OOM and Utilization Issues when using Prysm v5 #14020

fhildeb · 2024-05-17T13:35:51Z

Describe the bug

I'm running a Prysm validator on LUKSO (Layer 1 EVM up to date with Shanghai-Capella).
Related to the upcoming Cancun-Deneb fork, other homestakers and I upgraded to Prysm v5.0.3.

Since upgrading, I have:

much higher CPU usage (11-30% instead of 3-5%) and temps (75-85C instead of 35-40C)
the occupied physical memory constantly grows until I get an OOM error

The EL Client stayed the same all the time (used Geth 1.14.0)

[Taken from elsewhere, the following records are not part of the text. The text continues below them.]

-- ==== Sys2Proof/Certificates/Slice0/Obligations.lean ====
section
/-!
DEFINITION. The statements for the provers. `Completes c s P` says that `exec c s` answers a next state of which P holds; each
clause gives the conditions on the state and the operands alone, the effect, and the frame.
-/
section
open Sys2Proof
open Sys2Proof.Machine Sys2Proof.Safety

/-- For every command c and state s: the step of s with c in front of its queue is exec of c on s with the queue's rest. With nothing in the queue the block idles (the model's choice, log entry 1). -/
def Obligations.StepRunsTheFrontCommand : Prop :=
  (∀ c rest s, s.pending = c :: rest → step s = exec c { s with pending := rest }) ∧
  (∀ s, s.pending = [] → step s = .next s)

/-- No command stops the device while it works under the manual: for every command and operands exec answers a next state, and its queue is the queue it was given. In manufacturing test every command but POWER_ON_RESET faults, since no rule of the manual applies to it (R466). -/
def Obligations.EveryCommandCompletesAndLeavesTheQueue : Prop :=
  (∀ c s, s.testMode = false → Completes c s fun s' => s'.pending = s.pending) ∧
  (∀ c s, s.testMode = true → (∀ t r, c ≠ .powerOnReset t r) → exec c s = .fault .manufacturingTest)

/-- PLL_LOCK, SEQUENCER_TAKE, CLOCK_STEP_DONE, RAMP_COMPLETE and PROOF_HOLD_DONE (R390, R392): a due PLL locks; the oldest ready request is taken, its
clock step lasting 0.25 µs (a move from Dormant-Warm to Dormant-Cold is a ramp alone); the ramp follows from the group's current to the level of
the state it goes to, then the hold of 0.25 µs; at its end an upward group is Active with its ready time now and WAKES counts, a downward group is
Dormant and SLEEPS counts. Nothing but the governor changes, and no other group. -/
def Obligations.SequencerMovesOneGroupThroughItsSteps : Prop :=
  (∀ t g s, s.testMode = false → (group s g).st = .cold → (∃ r, (group s g).req = some (.wake, r)) → (group s g).pll = false →
      (group s g).pllAt ≤ max s.now t →
    Completes (.pllLock t g) s fun s' => OnlyPower t s s' ∧ otherGroups g s s' ∧ group s' g = { group s g with pll := true }) ∧
  (∀ t s g target, s.testMode = false → s.power.seq = .idle → s.power.resetting = false → s.obs.halted = false →
      nextRequest s.power.groups = some (g, target) →
    Completes (.sequencerTake t) s fun s' => OnlyPower t s s' ∧ otherGroups g s s' ∧ (group s' g).req = none ∧
      (group s' g).st = (if target = .active then .proofUp else .proofDown) ∧
      if target = .cold ∧ (group s g).st = .warm then
        s'.power.seq = .ramp g .cold ∧ s'.power.rampFrom = (group s g).cur ∧ s'.power.rampTo = 16
      else s'.power.seq = .clock g target ∧ s'.power.stepAt = max s.now t + tStep) ∧
  (∀ t s g target, s.testMode = false → s.power.seq = .clock g target → s.power.stepAt ≤ max s.now t →
    Completes (.clockStepDone t) s fun s' => OnlyPower t s s' ∧ otherGroups g s s' ∧ s'.power.seq = .ramp g target ∧
      s'.power.rampFrom = (group s g).cur ∧ s'.power.rampTo = target.level ∧
      s'.power.stepAt = max s.now t +
        rampTicks s (max (group s g).cur target.level - min (group s g).cur target.level)) ∧
  (∀ t s g target, s.testMode = false → s.power.seq = .ramp g target → s.power.stepAt ≤ max s.now t → s.power.resetting = false →
      target = .active ∨ target = .warm →
    Completes (.rampComplete t) s fun s' => OnlyPower t s s' ∧ otherGroups g s s' ∧ s'.power.seq = .hold g target ∧
      s'.power.stepAt = max s.now t + tStep ∧ (group s' g).cur = target.level) ∧
  (∀ t s g, s.testMode = false → s.power.seq = .ramp g .cold → s.power.stepAt ≤ max s.now t → s.power.resetting = false →
      s.power.rampFrom = 120 → (group s g).rewake = false →
    Completes (.rampComplete t) s fun s' => OnlyPower t s s' ∧ otherGroups g s s' ∧ s'.power.seq = .idle ∧
      (group s' g).st = .cold ∧ (group s' g).pll = false ∧ (group s' g).cur = 16 ∧ s'.power.sleeps = satInc s.power.sleeps) ∧
  (∀ t s g, s.testMode = false → s.power.seq = .hold g .active → s.power.stepAt ≤ max s.now t →
    Completes (.proofHoldDone t) s fun s' => OnlyPower t s s' ∧ otherGroups g s s' ∧ s'.power.seq = .idle ∧
      (group s' g).st = .active ∧ (group s' g).ready = stamp s' ∧ s'.power.wakes = satInc s.power.wakes) ∧
  (∀ t s g target, s.testMode = false → s.power.seq = .hold g target → s.power.stepAt ≤ max s.now t → target = .warm ∨ target = .cold →
      (group s g).rewake = false →
    Completes (.proofHoldDone t) s fun s' => OnlyPower t s s' ∧ otherGroups g s s' ∧ s'.power.seq = .idle ∧
      (group s' g).st = target ∧ (group s' g).ready = BitVec.allOnes 56 ∧ s'.power.sleeps = satInc s.power.sleeps)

After reaching the maximum memory, the CPU spikes up (to 75%) until Prysm crashes. Until the OOM Error from the OS, there are no visible warnings or errors in the logs. I'm using 32GB of RAM- so the memory of the Prysm client is crashing after 48-55 hours. Other LUKSO community members running Prysm validators reported similar errors after upgrading- the client crashes just around a day for those with only 16GB of RAM.

Every time it crashed, I reverted back to one version to trim down where the root cause was introduced. So far, I've got the same OOM issue for v5.0.3, v5.0.2, v5.0.1, and 5.0.0- coming to the conclusion that it got introduced with v5. When downgrading to 4.2.1, everything returns to normal, and the physical memory of the validator and consensus client combined does not grow beyond 5GB

As Prysm crashed, I've always started a clean setup, removing all previous blockchain data gathered during the previous try. I've used checkpoint sync to quickly get back online. Therefore, it might be that this memory issue exists while the EL client is syncing. However, I did not investigate too much, and this is plainly speculative.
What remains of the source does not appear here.